Скок нагнулся, поднял монету и стал ее разглядывать, насколько позволял сумрачный свет. Звезда… А в центре глаз. Надписи какие-то не по-русски… Интересно, что они значат?
Скоку вдруг показалось: в глазу зажглась крохотная красная точка, однако он догадался: отблеск закатного солнца. Действительно, точка тут же пропала. Скок снова сунул монету в карман и пошел спать. Он оставил входную дверь в землянку незакрытой, чтобы было посвежее, и улегся на кровать. Заснул он не сразу; лениво перебирал в памяти последние события, пока не сделал вывод, что все вроде бы идет нормально.
Как только Скок получил паспорт, он, не мешкая, отправился в отдел кадров. Встретили его без особой радости, но нотаций читать не стали. Чувствовалось, за него замолвили слово, и посему никаких бюрократических проволочек не наблюдалось. Так же безо всяких разговоров он получил место в общежитии и тотчас переехал туда. Ни он, ни мать при расставании слез не пролили, тем более что Скок обещал регулярно навещать ее.

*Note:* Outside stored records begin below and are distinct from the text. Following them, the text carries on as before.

-- ==== Sys2Proof/Machine/Dispatch.lean ====
section
/-! DEFINITION. The instruction of a step: one arm per constructor, each one call of its meaning. -/

namespace Sys2Proof.Machine

/-- What an instruction, or a step of the device, does. -/
def exec (i : Instr) (s : State) : Host.Outcome State Fault Refusal :=
  match i with
  | .nop x => Sys2Proof.Machine.execNop x s
  | .bra x y z => Sys2Proof.Machine.execBra x y z s
  | .bru x y => Sys2Proof.Machine.execBru x y s
  | .brx x y => Sys2Proof.Machine.execBrx x y s
  | .call x y z => Sys2Proof.Machine.execCall x y z s
  | .callx x y z => Sys2Proof.Machine.execCallx x y z s
  | .ret x y => Sys2Proof.Machine.execRet x y s
  | .dvg x y z u => Sys2Proof.Machine.execDvg x y z u s
  | .cvg x => Sys2Proof.Machine.execCvg x s
  | .exit x => Sys2Proof.Machine.execExit x s
  | .yield x => Sys2Proof.Machine.execYield x s
  | .spawn x y z u => Sys2Proof.Machine.execSpawn x y z u s
  | .regroup x y z => Sys2Proof.Machine.execRegroup x y z s
  | .vote x y z u => Sys2Proof.Machine.execVote x y z u s
  | .voteMask x y z u => Sys2Proof.Machine.execVoteMask x y z u s
  | .elect x y => Sys2Proof.Machine.execElect x y s
  | .shfl x y z u v w q => Sys2Proof.Machine.execShfl x y z u v w q s
  | .matchL x y z u => Sys2Proof.Machine.execMatchL x y z u s
  | .plop x y z u v => Sys2Proof.Machine.execPlop x y z u v s
  | .setfmtImm x y => Sys2Proof.Machine.execSetfmtImm x y s
  | .setfmtReg x y => Sys2Proof.Machine.execSetfmtReg x y s
  | .getfmt x y => Sys2Proof.Machine.execGetfmt x y s
  | .sreg x y z => Sys2Proof.Machine.execSreg x y z s
  | .iadd x => Sys2Proof.Machine.execIadd x s
  | .iadd3 x => Sys2Proof.Machine.execIadd3 x s
  | .isub x => Sys2Proof.Machine.execIsub x s
  | .ineg x => Sys2Proof.Machine.execIneg x s
  | .iabs x => Sys2Proof.Machine.execIabs x s
  | .imul x => Sys2Proof.Machine.execImul x s
  | .imulh x => Sys2Proof.Machine.execImulh x s
  | .imad x => Sys2Proof.Machine.execImad x s
  | .idiv x => Sys2Proof.Machine.execIdiv x s
  | .irem x => Sys2Proof.Machine.execIrem x s
  | .imin x => Sys2Proof.Machine.execImin x s
  | .imax x => Sys2Proof.Machine.execImax x s
  | .icmp x => Sys2Proof.Machine.execIcmp x s
  | .isel x y z u v w => Sys2Proof.Machine.execIsel x y z u v w s
  | .and x => Sys2Proof.Machine.execAnd x s
  | .or x => Sys2Proof.Machine.execOr x s
  | .xor x => Sys2Proof.Machine.execXor x s
  | .not x => Sys2Proof.Machine.execNot x s
  | .andn x => Sys2Proof.Machine.execAndn x s
  | .shl x => Sys2Proof.Machine.execShl x s
  | .shr x => Sys2Proof.Machine.execShr x s
  | .sar x => Sys2Proof.Machine.execSar x s
  | .rol x => Sys2Proof.Machine.execRol x s
  | .popc x => Sys2Proof.Machine.execPopc x s
  | .clz x => Sys2Proof.Machine.execClz x s
  | .ctz x => Sys2Proof.Machine.execCtz x s
  | .brev x => Sys2Proof.Machine.execBrev x s
  | .bfx x => Sys2Proof.Machine.execBfx x s
  | .bfi x => Sys2Proof.Machine.execBfi x s
  | .perm x => Sys2Proof.Machine.execPerm x s
  | .lea x => Sys2Proof.Machine.execLea x s
  | .mov x => Sys2Proof.Machine.execMov x s
  | .movi x y z u => Sys2Proof.Machine.execMovi x y z u s
  | .ldi x y z u => Sys2Proof.Machine.execLdi x y z u s
  | .cvti x y z u v w => Sys2Proof.Machine.execCvti x y z u v w s
  | .fadd x => Sys2Proof.Machine.execFadd x s
  | .fsub x => Sys2Proof.Machine.execFsub x s
  | .fmul x => Sys2Proof.Machine.execFmul x s
  | .fma x => Sys2Proof.Machine.execFma x s
  | .fmin x => Sys2Proof.Machine.execFmin x s
  | .fmax x => Sys2Proof.Machine.execFmax x s
  | .fcmp x => Sys2Proof.Machine.execFcmp x s
  | .fneg x => Sys2Proof.Machine.execFneg x s
  | .fabs x => Sys2Proof.Machine.execFabs x s
  | .frcp x => Sys2Proof.Machine.execFrcp x s
  | .frsq x => Sys2Proof.Machine.execFrsq x s
  | .fsqrt x => Sys2Proof.Machine.execFsqrt x s
  | .fdiv x => Sys2Proof.Machine.execFdiv x s
  | .fex2 x => Sys2Proof.Machine.execFex2 x s
  | .flg2 x => Sys2Proof.Machine.execFlg2 x s
  | .fsin x => Sys2Proof.Machine.execFsin x s
  | .fcos x => Sys2Proof.Machine.execFcos x s
  | .ftanh x => Sys2Proof.Machine.execFtanh x s
  | .fcls x => Sys2Proof.Machine.execFcls x s
  | .fscl x => Sys2Proof.Machine.execFscl x s
  | .frnd x => Sys2Proof.Machine.execFrnd x s
  | .fcvt x => Sys2Proof.Machine.execFcvt x s
  | .fcvti x => Sys2Proof.Machine.execFcvti x s
  | .icvtf x => Sys2Proof.Machine.execIcvtf x s
  | .hadd2 x => Sys2Proof.Machine.execHadd2 x s
  | .hmul2 x => Sys2Proof.Machine.execHmul2 x s
  | .hfma2 x => Sys2Proof.Machine.execHfma2 x s
  | .dot4 x => Sys2Proof.Machine.execDot4 x s
  | .ldOwn x => Sys2Proof.Machine.execLdOwn x s
  | .ldWt x => Sys2Proof.Machine.execLdWt x s
  | .ldSi x => Sys2Proof.Machine.execLdSi x s
  | .ldUc x => Sys2Proof.Machine.execLdUc x s
  | .stOwn x => Sys2Proof.Machine.execStOwn x s
  | .stWt x => Sys2Proof.Machine.execStWt x s
  | .stSi x => Sys2Proof.Machine.execStSi x s
  | .stUc x => Sys2Proof.Machine.execStUc x s
  | .lduOwn x => Sys2Proof.Machine.execLduOwn x s
  | .lduWt x => Sys2Proof.Machine.execLduWt x s
  | .lduSi x => Sys2Proof.Machine.execLduSi x s
  | .lduUc x => Sys2Proof.Machine.execLduUc x s
  | .lds x => Sys2Proof.Machine.execLds x s
  | .sts x => Sys2Proof.Machine.execSts x s
  | .pref x y z u v => Sys2Proof.Machine.execPref x y z u v s
  | .zsect x y z u v => Sys2Proof.Machine.execZsect x y z u v s
  | .wmap x y z u v w q => Sys2Proof.Machine.execWmap x y z u v w q s
  | .wunmap x => Sys2Proof.Machine.execWunmap x s
  | .wflush x => Sys2Proof.Machine.execWflush x s
  | .winv x y => Sys2Proof.Machine.execWinv x y s
  | .wstat x => Sys2Proof.Machine.execWstat x s
  | .clean x => Sys2Proof.Machine.execClean x s
  | .inval x => Sys2Proof.Machine.execInval x s
  | .atom x => Sys2Proof.Machine.execAtom x s
  | .atomcas x => Sys2Proof.Machine.execAtomcas x s
  | .red x => Sys2Proof.Machine.execRed x s
  | .fence x y z => Sys2Proof.Machine.execFence x y z s
  | .qfence x y => Sys2Proof.Machine.execQfence x y s
  | .barTeam x y => Sys2Proof.Machine.execBarTeam x y s
  | .barRole x y => Sys2Proof.Machine.execBarRole x y s
  | .bbar x y z => Sys2Proof.Machine.execBbar x y z s
  | .mwait x => Sys2Proof.Machine.execMwait x s
  | .tbinit x => Sys2Proof.Machine.execTbinit x s
  | .tbarr x => Sys2Proof.Machine.execTbarr x s
  | .tbwait x => Sys2Proof.Machine.execTbwait x s
  | .cinit x => Sys2Proof.Machine.execCinit x s
  | .cinitApp x => Sys2Proof.Machine.execCinitApp x s
  | .cnext x y z => Sys2Proof.Machine.execCnext x y z s
  | .cseek x y z u => Sys2Proof.Machine.execCseek x y z u s
  | .cdesc x => Sys2Proof.Machine.execCdesc x s
  | .cdescApp x => Sys2Proof.Machine.execCdescApp x s
  | .cisec x => Sys2Proof.Machine.execCisec x s
  | .cunion x => Sys2Proof.Machine.execCunion x s
  | .ccrd x => Sys2Proof.Machine.execCcrd x s
  | .cpos x => Sys2Proof.Machine.execCpos x s
  | .cval x => Sys2Proof.Machine.execCval x s
  | .cstv x y z => Sys2Proof.Machine.execCstv x y z s
  | .capp x y z u => Sys2Proof.Machine.execCapp x y z u s
  | .cfin x y => Sys2Proof.Machine.execCfin x y s
  | .cdone x y z => Sys2Proof.Machine.execCdone x y z s
  | .cmov x y z => Sys2Proof.Machine.execCmov x y z s
  | .csave x y z u => Sys2Proof.Machine.execCsave x y z u s
  | .crest x y z u => Sys2Proof.Machine.execCrest x y z u s
  | .cpref x y z => Sys2Proof.Machine.execCpref x y z s
  | .tld x => Sys2Proof.Machine.execTld x s
  | .tst x => Sys2Proof.Machine.execTst x s
  | .tzero x y => Sys2Proof.Machine.execTzero x y s
  | .tasm x y z u v w => Sys2Proof.Machine.execTasm x y z u v w s
  | .mma x => Sys2Proof.Machine.execMma x s
  | .mmas x => Sys2Proof.Machine.execMmas x s
  | .aclr x y => Sys2Proof.Machine.execAclr x y s
  | .ard x => Sys2Proof.Machine.execArd x s
  | .awr x => Sys2Proof.Machine.execAwr x s
  | .acvt x y z u v => Sys2Proof.Machine.execAcvt x y z u v s
  | .mfence x y => Sys2Proof.Machine.execMfence x y s
  | .mwaitb x y z => Sys2Proof.Machine.execMwaitb x y z s
  | .cpy x y z u => Sys2Proof.Machine.execCpy x y z u s
  | .cpyt x => Sys2Proof.Machine.execCpyt x s
  | .cpyc x => Sys2Proof.Machine.execCpyc x s
  | .csum x => Sys2Proof.Machine.execCsum x s
  | .decq x => Sys2Proof.Machine.execDecq x s
  | .stq x => Sys2Proof.Machine.execStq x s
  | .netq x => Sys2Proof.Machine.execNetq x s
  | .topk x => Sys2Proof.Machine.execTopk x s
  | .rmv x => Sys2Proof.Machine.execRmv x s
  | .qstat x y z => Sys2Proof.Machine.execQstat x y z s
  | .launch x y => Sys2Proof.Machine.execLaunch x y s
  | .mbxw x y z => Sys2Proof.Machine.execMbxw x y z s
  | .mbxr x y z => Sys2Proof.Machine.execMbxr x y z s
  | .mbxp x y z u => Sys2Proof.Machine.execMbxp x y z u s
  | .rres x => Sys2Proof.Machine.execRres x s
  | .rpub x => Sys2Proof.Machine.execRpub x s
  | .rtake x => Sys2Proof.Machine.execRtake x s
  | .rrel x => Sys2Proof.Machine.execRrel x s
  | .rinvIndex x y => Sys2Proof.Machine.execRinvIndex x y s
  | .rinvAll x => Sys2Proof.Machine.execRinvAll x s
  | .rinvLevel x y => Sys2Proof.Machine.execRinvLevel x y s
  | .trap x y => Sys2Proof.Machine.execTrap x y s
  | .brk x y => Sys2Proof.Machine.execBrk x y s
  | .tlbiPage x y z => Sys2Proof.Machine.execTlbiPage x y z s
  | .tlbiCtx x y => Sys2Proof.Machine.execTlbiCtx x y s
  | .tlbiPart x => Sys2Proof.Machine.execTlbiPart x s
  | .ssetRngstate x y => Sys2Proof.Machine.execSsetRngstate x y s
  | .ssetTrapvec x y => Sys2Proof.Machine.execSsetTrapvec x y s
  | .waitt x y z => Sys2Proof.Machine.execWaitt x y z s
  | .binTimerExpiry x y => Sys2Proof.Machine.execBinTimerExpiry x y s
  | .binLaunchDeferred x y => Sys2Proof.Machine.execBinLaunchDeferred x y s
  | .spawnResume x => Sys2Proof.Machine.execSpawnResume x s
  | .regroupMigrate x y => Sys2Proof.Machine.execRegroupMigrate x y s
  | .regroupTimeout x => Sys2Proof.Machine.execRegroupTimeout x s
  | .stallExchange x => Sys2Proof.Machine.execStallExchange x s
  | .emptySlotFill x y => Sys2Proof.Machine.execEmptySlotFill x y s
  | .pendingAgeExpiry x => Sys2Proof.Machine.execPendingAgeExpiry x s
  | .teamPlace x y => Sys2Proof.Machine.execTeamPlace x y s
  | .teamEnd x => Sys2Proof.Machine.execTeamEnd x s
  | .gridEnd x => Sys2Proof.Machine.execGridEnd x s
  | .splitDrain x y => Sys2Proof.Machine.execSplitDrain x y s
  | .splitReconfigure x => Sys2Proof.Machine.execSplitReconfigure x s
  | .mailboxWake x y => Sys2Proof.Machine.execMailboxWake x y s
  | .loadDataReturn x => Sys2Proof.Machine.execLoadDataReturn x s
  | .pageWalk x y z u v w => Sys2Proof.Machine.execPageWalk x y z u v w s
  | .homeWrite x y z u => Sys2Proof.Machine.execHomeWrite x y z u s
  | .forcedPublish x => Sys2Proof.Machine.execForcedPublish x s
  | .rdcSweep x => Sys2Proof.Machine.execRdcSweep x s
  | .scrubDram x y => Sys2Proof.Machine.execScrubDram x y s
  | .scrubSram x y => Sys2Proof.Machine.execScrubSram x y s
  | .uncorrectableError x => Sys2Proof.Machine.execUncorrectableError x s
  | .mwaitRetest x => Sys2Proof.Machine.execMwaitRetest x s
  | .mwaitOverflowExpiry x => Sys2Proof.Machine.execMwaitOverflowExpiry x s
  | .bbarEntryFree x => Sys2Proof.Machine.execBbarEntryFree x s
  | .captureEntryFree x => Sys2Proof.Machine.execCaptureEntryFree x s
  | .codebookTableArrival x y z u v => Sys2Proof.Machine.execCodebookTableArrival x y z u v s
  | .tldPerform x => Sys2Proof.Machine.execTldPerform x s
  | .tstPerform x => Sys2Proof.Machine.execTstPerform x s
  | .tasmPerform x => Sys2Proof.Machine.execTasmPerform x s
  | .mmaExecute x => Sys2Proof.Machine.execMmaExecute x s
  | .acvtPerform x => Sys2Proof.Machine.execAcvtPerform x s
  | .matrixEntryRetire x => Sys2Proof.Machine.execMatrixEntryRetire x s
  | .mwaitbWake x => Sys2Proof.Machine.execMwaitbWake x s
  | .cpyPerform x => Sys2Proof.Machine.execCpyPerform x s
  | .cpytPerform x => Sys2Proof.Machine.execCpytPerform x s
  | .cpycPerform x => Sys2Proof.Machine.execCpycPerform x s
  | .csumPerform x => Sys2Proof.Machine.execCsumPerform x s
  | .decqPerform x => Sys2Proof.Machine.execDecqPerform x s
  | .stqSubmit x => Sys2Proof.Machine.execStqSubmit x s
  | .nvmeCompletion x y z => Sys2Proof.Machine.execNvmeCompletion x y z s
  | .netqPerform x => Sys2Proof.Machine.execNetqPerform x s
  | .netqAck x y z => Sys2Proof.Machine.execNetqAck x y z s
  | .rdmaAckTimeout x => Sys2Proof.Machine.execRdmaAckTimeout x s
  | .topkPerform x => Sys2Proof.Machine.execTopkPerform x s
  | .rmvPerform x => Sys2Proof.Machine.execRmvPerform x s
  | .ringEntryPerform x => Sys2Proof.Machine.execRingEntryPerform x s
  | .engineEntryPark x y => Sys2Proof.Machine.execEngineEntryPark x y s
  | .launchQueueTailWrite x => Sys2Proof.Machine.execLaunchQueueTailWrite x s
  | .blockEligible x => Sys2Proof.Machine.execBlockEligible x s
  | .priorityAging x => Sys2Proof.Machine.execPriorityAging x s
  | .budgetOverrun x => Sys2Proof.Machine.execBudgetOverrun x s
  | .faultRecordWrite x => Sys2Proof.Machine.execFaultRecordWrite x s
  | .faultAction x y => Sys2Proof.Machine.execFaultAction x y s
  | .preemptRequest x => Sys2Proof.Machine.execPreemptRequest x s
  | .hardPreempt x => Sys2Proof.Machine.execHardPreempt x s
  | .teamSave x => Sys2Proof.Machine.execTeamSave x s
  | .teamResume x y => Sys2Proof.Machine.execTeamResume x y s
  | .agentTimeout x => Sys2Proof.Machine.execAgentTimeout x s
  | .staleMessageDrop x y z => Sys2Proof.Machine.execStaleMessageDrop x y z s
  | .deviceFatal x => Sys2Proof.Machine.execDeviceFatal x s
  | .waittDeadlineReached x => Sys2Proof.Machine.execWaittDeadlineReached x s
  | .unassignedOpcode x => Sys2Proof.Machine.execUnassignedOpcode x s
  | .seedImageWrite => Sys2Proof.Machine.execSeedImageWrite s
  | .frameReceive => Sys2Proof.Machine.execFrameReceive s
  | .rdmaWriteInbound => Sys2Proof.Machine.execRdmaWriteInbound s
  | .rdmaReadInbound => Sys2Proof.Machine.execRdmaReadInbound s
  | .rdmaAtomicInbound => Sys2Proof.Machine.execRdmaAtomicInbound s
  | .rdmaSendInbound => Sys2Proof.Machine.execRdmaSendInbound s
  | .rdmaSignalInbound => Sys2Proof.Machine.execRdmaSignalInbound s
  | .rdmaUnsupportedInbound => Sys2Proof.Machine.execRdmaUnsupportedInbound s
  | .targetBufAccess => Sys2Proof.Machine.execTargetBufAccess s
  | .nvmeConnectionLost => Sys2Proof.Machine.execNvmeConnectionLost s
  | .readUnitMap => Sys2Proof.Machine.execReadUnitMap s
  | .writePartitionRecord => Sys2Proof.Machine.execWritePartitionRecord s
  | .bindVf => Sys2Proof.Machine.execBindVf s
  | .writeLaunchQueueRecord => Sys2Proof.Machine.execWriteLaunchQueueRecord s
  | .writeRegistrationEntry => Sys2Proof.Machine.execWriteRegistrationEntry s
  | .writeBinding => Sys2Proof.Machine.execWriteBinding s
  | .loadKey => Sys2Proof.Machine.execLoadKey s
  | .seedMake => Sys2Proof.Machine.execSeedMake s
  | .seedRestore => Sys2Proof.Machine.execSeedRestore s
  | .counterStatement => Sys2Proof.Machine.execCounterStatement s
  | .readDump => Sys2Proof.Machine.execReadDump s
  | .setPowerCap => Sys2Proof.Machine.execSetPowerCap s
  | .resetAndReadmitUnit => Sys2Proof.Machine.execResetAndReadmitUnit s
  | .reserveTimedCapacity => Sys2Proof.Machine.execReserveTimedCapacity s
  | .mgmtUnknownCode => Sys2Proof.Machine.execMgmtUnknownCode s
  | .resetRelease => Sys2Proof.Machine.execResetRelease s
  | .resetAssert => Sys2Proof.Machine.execResetAssert s
  | .powerLoss => Sys2Proof.Machine.execPowerLoss s
  | .thermalWarning => Sys2Proof.Machine.execThermalWarning s
  | .thermtrip => Sys2Proof.Machine.execThermtrip s

end Sys2Proof.Machine
end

Публика в общежитии была разной. По большей части, конечно же, молодые ребята-работяги, приехавшие в Соцгород из ближайших городков и деревень. Встречались и тертые парни, некоторые, видать, как и Скок, вернувшиеся из заключения. Юрка с первого взгляда вычислял таких, да и они понимающе смотрели на него. Однако Скок ни с кем из подобной публики не сблизился. Он знал: в общаге играют в карты, а то, что здесь пили, видел достаточно наглядно, однако пока участия в этих мероприятиях не принимал. По правде говоря, Скок сильно уставал. Помахай-ка лопатой восемь часов подряд! Поэтому, вернувшись со смены, он тут же падал на кровать. Особенно в первое время Юра спал по десять-двенадцать часов. Поест в столовой – и на боковую. И в бригаде он до сих пор особой дружбы ни с кем не завел. «Здорово» – «Здорово». Вот, пожалуй, и все общение. До сих пор его не покидало некое почти неосознанное удивление. Как это он, вор с несколькими судимостями, вкалывает в горячем цехе? Машет лопатой, слушает разговоры работяг о том, кто как провел выходной, про рыбалку, про отдых на садовом участке, про посадку картофеля… Поначалу это смешило его, потом оставляло равнодушным и, наконец, стало немного интересовать. Нельзя сказать, что работа нравилась ему. Она была действительно тяжелой. Даже тяжелее, чем на лесоповале. Там хоть свежий воздух, а здесь?.. Огонь со всех сторон! Чуть забудешься, сдвинешься с привычного места, и волосы трещат от жара. Однако за эту работу платили приличные деньги. И, главное, он свободен. Он может в любое время бросить лопату и написать заявление на расчет. Такими, или подобными им, мыслями Скок оправдывал смену ориентиров и переход в разряд «мужиков». Пока что такая жизнь его устраивала. Серебряную монетку он прицепил к кольцу, на котором имелось два ключа: ключ от комнаты в общежитии и ключ от ящичка в душевой.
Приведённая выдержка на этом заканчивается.